*** Data shown ***

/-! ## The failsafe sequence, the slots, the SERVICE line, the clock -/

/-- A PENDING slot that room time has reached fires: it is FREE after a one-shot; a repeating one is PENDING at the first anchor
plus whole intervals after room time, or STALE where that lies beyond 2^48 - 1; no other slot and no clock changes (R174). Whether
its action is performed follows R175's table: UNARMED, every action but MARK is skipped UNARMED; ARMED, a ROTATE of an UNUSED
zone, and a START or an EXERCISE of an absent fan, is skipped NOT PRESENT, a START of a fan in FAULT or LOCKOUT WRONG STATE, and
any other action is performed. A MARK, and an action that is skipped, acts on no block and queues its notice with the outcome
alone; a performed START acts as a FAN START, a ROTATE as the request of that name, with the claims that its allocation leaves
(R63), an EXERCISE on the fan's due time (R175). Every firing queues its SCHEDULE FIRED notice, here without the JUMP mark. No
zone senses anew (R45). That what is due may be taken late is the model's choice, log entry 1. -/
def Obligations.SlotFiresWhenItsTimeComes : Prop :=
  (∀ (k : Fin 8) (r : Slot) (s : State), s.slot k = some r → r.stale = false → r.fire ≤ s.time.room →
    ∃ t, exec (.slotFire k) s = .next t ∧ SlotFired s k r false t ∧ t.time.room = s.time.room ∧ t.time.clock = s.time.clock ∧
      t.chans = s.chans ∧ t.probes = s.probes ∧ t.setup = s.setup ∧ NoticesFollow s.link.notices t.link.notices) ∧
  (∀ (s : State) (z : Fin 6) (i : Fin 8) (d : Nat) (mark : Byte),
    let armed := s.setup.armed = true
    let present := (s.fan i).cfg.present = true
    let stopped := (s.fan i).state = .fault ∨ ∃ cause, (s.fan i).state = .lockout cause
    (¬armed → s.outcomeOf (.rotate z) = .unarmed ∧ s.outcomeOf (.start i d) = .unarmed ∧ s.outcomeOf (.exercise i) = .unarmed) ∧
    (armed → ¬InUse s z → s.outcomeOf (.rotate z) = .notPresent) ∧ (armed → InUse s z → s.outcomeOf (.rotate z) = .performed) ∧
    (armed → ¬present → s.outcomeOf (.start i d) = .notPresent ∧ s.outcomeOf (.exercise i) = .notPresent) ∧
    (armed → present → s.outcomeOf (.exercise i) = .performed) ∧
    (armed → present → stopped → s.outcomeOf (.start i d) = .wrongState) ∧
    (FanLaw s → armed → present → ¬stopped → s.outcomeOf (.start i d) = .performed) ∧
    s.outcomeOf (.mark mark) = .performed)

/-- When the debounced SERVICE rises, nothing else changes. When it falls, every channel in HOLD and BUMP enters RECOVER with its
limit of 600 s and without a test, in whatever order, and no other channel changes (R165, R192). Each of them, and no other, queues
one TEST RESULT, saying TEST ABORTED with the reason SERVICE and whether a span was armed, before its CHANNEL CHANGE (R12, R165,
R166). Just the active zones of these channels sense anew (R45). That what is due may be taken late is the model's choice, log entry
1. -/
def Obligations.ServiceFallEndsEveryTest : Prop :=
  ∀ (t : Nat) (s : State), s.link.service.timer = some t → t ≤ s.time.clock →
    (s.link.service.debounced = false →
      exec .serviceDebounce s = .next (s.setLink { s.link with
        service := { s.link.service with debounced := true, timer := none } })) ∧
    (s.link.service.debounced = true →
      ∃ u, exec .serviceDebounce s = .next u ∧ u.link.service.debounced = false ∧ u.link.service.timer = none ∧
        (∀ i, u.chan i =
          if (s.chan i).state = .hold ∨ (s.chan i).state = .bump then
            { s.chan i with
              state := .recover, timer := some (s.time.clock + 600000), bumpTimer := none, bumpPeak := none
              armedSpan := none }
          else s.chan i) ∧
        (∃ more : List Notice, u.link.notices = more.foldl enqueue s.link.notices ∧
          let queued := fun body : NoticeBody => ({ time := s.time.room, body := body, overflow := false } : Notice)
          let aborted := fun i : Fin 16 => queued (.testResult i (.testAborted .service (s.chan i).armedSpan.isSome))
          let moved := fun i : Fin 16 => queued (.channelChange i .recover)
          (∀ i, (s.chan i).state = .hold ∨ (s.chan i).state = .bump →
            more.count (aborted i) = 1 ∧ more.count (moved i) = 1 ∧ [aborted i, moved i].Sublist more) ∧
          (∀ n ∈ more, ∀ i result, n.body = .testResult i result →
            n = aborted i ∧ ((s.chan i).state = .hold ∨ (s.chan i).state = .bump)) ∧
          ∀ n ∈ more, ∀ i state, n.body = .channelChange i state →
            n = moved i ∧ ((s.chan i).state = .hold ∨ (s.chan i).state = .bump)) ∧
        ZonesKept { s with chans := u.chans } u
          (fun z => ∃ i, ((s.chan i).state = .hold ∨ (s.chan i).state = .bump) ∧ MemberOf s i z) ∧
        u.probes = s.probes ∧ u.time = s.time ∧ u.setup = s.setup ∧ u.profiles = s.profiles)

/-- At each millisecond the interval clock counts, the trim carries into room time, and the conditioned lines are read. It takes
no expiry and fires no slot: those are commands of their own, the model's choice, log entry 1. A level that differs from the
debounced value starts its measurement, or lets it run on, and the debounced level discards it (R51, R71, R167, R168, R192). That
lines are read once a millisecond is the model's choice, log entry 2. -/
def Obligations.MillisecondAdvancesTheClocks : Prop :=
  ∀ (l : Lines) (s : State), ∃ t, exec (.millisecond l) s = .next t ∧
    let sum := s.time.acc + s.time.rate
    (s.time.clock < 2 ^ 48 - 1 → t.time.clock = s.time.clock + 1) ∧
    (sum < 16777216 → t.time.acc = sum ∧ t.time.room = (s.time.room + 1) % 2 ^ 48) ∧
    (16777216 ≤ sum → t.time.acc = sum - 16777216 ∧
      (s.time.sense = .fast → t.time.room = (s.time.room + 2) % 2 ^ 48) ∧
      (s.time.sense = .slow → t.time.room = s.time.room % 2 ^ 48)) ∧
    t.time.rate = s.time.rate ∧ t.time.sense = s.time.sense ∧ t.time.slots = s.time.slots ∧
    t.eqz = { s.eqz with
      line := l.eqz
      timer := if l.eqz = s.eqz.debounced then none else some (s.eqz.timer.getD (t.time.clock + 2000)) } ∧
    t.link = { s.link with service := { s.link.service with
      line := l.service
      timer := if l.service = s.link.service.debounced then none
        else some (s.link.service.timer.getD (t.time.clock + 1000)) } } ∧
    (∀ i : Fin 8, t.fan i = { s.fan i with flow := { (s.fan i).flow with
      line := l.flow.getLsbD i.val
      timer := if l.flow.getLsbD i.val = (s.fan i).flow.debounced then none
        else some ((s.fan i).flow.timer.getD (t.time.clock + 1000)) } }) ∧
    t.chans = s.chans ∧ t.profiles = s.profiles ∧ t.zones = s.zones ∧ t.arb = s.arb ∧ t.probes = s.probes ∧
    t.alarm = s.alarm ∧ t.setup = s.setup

***
*** Data shown ***

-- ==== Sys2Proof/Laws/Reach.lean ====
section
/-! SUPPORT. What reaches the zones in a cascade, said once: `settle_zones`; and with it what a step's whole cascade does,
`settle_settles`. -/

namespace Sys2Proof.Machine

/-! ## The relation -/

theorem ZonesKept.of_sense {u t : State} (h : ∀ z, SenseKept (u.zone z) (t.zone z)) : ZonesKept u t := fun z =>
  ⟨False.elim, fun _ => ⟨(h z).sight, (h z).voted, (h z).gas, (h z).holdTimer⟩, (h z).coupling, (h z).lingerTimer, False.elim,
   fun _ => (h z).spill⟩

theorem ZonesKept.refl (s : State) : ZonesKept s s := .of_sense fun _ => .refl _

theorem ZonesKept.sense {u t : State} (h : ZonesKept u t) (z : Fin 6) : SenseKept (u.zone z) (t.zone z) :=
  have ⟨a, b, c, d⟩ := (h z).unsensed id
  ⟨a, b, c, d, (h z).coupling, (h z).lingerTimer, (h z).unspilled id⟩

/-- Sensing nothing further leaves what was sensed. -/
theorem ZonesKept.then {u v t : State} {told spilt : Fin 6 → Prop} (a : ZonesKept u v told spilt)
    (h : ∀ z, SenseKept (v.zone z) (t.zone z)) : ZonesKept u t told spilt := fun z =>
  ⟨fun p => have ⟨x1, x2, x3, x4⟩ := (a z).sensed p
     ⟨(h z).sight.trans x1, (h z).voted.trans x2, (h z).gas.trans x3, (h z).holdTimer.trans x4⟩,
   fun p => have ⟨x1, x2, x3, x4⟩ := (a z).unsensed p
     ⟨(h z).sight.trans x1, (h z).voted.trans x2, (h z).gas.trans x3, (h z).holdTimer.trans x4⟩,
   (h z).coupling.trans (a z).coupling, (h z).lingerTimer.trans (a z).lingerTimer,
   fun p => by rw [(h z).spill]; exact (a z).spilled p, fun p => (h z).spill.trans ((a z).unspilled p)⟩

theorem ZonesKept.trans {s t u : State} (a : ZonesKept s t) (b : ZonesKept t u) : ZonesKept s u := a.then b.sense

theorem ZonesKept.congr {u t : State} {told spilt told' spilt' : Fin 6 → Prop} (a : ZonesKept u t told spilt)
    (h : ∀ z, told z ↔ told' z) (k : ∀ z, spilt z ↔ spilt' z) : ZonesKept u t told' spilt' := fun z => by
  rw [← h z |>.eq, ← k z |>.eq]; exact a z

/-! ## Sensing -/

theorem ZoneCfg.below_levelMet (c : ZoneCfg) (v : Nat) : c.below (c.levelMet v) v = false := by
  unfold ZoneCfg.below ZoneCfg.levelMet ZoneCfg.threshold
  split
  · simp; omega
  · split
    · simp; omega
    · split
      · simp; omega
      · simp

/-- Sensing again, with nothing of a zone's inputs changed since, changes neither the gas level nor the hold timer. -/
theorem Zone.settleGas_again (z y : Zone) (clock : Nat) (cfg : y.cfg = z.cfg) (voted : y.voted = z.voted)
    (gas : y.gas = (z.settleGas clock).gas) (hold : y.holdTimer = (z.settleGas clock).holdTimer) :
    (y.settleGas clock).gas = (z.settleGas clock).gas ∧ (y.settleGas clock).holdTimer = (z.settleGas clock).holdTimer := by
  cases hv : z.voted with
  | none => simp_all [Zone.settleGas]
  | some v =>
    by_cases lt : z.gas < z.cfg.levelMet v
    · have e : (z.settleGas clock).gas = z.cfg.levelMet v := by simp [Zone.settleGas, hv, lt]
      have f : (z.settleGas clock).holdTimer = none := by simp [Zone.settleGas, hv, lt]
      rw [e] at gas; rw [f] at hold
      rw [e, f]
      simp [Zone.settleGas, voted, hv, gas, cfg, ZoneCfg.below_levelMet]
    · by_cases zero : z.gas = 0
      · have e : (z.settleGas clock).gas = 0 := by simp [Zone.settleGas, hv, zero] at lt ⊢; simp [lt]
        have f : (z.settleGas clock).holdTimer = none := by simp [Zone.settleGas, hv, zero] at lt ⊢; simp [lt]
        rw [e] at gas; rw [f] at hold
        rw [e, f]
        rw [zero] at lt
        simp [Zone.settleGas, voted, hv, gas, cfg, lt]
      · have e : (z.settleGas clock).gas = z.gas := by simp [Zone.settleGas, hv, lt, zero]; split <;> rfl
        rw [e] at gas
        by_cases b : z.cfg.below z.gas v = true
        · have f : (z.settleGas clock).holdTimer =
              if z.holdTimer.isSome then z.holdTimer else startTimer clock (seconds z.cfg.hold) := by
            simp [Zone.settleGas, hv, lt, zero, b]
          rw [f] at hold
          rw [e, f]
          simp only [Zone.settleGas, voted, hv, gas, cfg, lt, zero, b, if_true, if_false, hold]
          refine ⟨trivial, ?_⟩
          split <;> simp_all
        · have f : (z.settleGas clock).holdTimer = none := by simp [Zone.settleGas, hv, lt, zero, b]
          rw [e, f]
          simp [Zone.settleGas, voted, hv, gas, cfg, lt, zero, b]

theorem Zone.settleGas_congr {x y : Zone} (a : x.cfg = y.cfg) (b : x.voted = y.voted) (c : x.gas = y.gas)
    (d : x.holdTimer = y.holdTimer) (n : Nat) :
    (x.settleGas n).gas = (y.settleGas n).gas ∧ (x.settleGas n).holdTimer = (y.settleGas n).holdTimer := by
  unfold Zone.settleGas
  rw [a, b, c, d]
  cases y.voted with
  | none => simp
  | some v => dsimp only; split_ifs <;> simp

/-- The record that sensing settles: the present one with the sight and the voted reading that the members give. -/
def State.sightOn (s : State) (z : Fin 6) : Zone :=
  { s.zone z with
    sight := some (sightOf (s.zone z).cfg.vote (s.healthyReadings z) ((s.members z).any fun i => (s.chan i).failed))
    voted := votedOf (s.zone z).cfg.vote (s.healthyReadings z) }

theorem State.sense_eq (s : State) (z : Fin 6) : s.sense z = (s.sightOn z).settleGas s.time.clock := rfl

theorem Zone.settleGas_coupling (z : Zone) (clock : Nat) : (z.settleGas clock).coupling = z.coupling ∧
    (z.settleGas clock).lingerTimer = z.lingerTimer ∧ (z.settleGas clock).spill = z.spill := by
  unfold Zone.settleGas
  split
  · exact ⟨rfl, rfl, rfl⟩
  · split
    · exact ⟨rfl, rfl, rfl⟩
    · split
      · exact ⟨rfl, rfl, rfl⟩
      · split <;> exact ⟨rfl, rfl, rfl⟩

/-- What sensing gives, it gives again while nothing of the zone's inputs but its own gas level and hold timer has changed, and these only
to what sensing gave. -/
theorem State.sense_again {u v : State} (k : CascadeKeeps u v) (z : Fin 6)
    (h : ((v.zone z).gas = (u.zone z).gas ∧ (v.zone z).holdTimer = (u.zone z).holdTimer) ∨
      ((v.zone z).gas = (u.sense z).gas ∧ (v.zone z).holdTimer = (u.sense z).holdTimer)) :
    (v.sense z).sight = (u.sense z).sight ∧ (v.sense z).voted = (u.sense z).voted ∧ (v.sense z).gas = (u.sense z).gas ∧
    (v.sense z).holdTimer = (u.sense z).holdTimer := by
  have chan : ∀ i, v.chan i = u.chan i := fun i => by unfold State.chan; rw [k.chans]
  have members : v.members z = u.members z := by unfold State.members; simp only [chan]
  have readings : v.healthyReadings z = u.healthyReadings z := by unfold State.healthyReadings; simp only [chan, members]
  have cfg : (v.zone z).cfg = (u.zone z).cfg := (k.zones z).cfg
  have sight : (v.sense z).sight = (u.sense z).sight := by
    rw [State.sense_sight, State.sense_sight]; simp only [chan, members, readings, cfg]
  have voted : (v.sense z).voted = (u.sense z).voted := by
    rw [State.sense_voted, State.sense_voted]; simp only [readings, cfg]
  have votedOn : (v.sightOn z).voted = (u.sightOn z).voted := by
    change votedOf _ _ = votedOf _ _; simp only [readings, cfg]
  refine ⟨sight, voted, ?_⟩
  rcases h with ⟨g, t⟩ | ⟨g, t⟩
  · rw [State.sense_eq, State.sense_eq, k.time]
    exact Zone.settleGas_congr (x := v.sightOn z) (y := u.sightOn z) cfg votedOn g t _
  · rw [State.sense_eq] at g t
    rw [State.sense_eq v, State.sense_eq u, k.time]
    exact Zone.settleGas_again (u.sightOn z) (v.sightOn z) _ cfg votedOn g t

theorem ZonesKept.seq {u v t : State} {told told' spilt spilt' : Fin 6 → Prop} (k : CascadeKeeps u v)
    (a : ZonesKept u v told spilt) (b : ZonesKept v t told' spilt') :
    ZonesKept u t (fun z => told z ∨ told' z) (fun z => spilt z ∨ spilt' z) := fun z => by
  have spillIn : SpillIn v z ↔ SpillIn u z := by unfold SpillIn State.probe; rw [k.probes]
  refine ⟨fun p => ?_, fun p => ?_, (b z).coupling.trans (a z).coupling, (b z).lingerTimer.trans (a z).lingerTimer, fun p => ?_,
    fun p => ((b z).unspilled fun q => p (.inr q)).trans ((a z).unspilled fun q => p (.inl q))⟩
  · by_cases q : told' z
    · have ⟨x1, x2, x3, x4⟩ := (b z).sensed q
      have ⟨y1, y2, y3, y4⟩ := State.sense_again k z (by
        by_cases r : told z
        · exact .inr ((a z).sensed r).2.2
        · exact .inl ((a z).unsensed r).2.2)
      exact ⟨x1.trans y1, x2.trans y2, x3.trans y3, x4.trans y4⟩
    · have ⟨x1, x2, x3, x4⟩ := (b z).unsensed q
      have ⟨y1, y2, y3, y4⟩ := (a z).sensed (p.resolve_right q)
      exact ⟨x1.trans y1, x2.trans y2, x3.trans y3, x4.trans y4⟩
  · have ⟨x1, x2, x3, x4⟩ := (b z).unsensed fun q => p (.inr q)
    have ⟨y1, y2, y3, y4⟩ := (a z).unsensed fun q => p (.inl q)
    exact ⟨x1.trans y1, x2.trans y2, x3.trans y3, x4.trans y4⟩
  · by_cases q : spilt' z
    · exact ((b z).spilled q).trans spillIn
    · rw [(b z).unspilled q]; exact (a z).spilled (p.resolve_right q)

***

In the entries above, which lines hold the string "unfold"? Report all of them.

Result -
  unfold ZoneCfg.below ZoneCfg.levelMet ZoneCfg.threshold
  unfold Zone.settleGas
  unfold Zone.settleGas
  have chan : ∀ i, v.chan i = u.chan i := fun i => by unfold State.chan; rw [k.chans]
  have members : v.members z = u.members z := by unfold State.members; simp only [chan]
  have readings : v.healthyReadings z = u.healthyReadings z := by unfold State.healthyReadings; simp only [chan, members]
  have spillIn : SpillIn v z ↔ SpillIn u z := by unfold SpillIn State.probe; rw [k.probes]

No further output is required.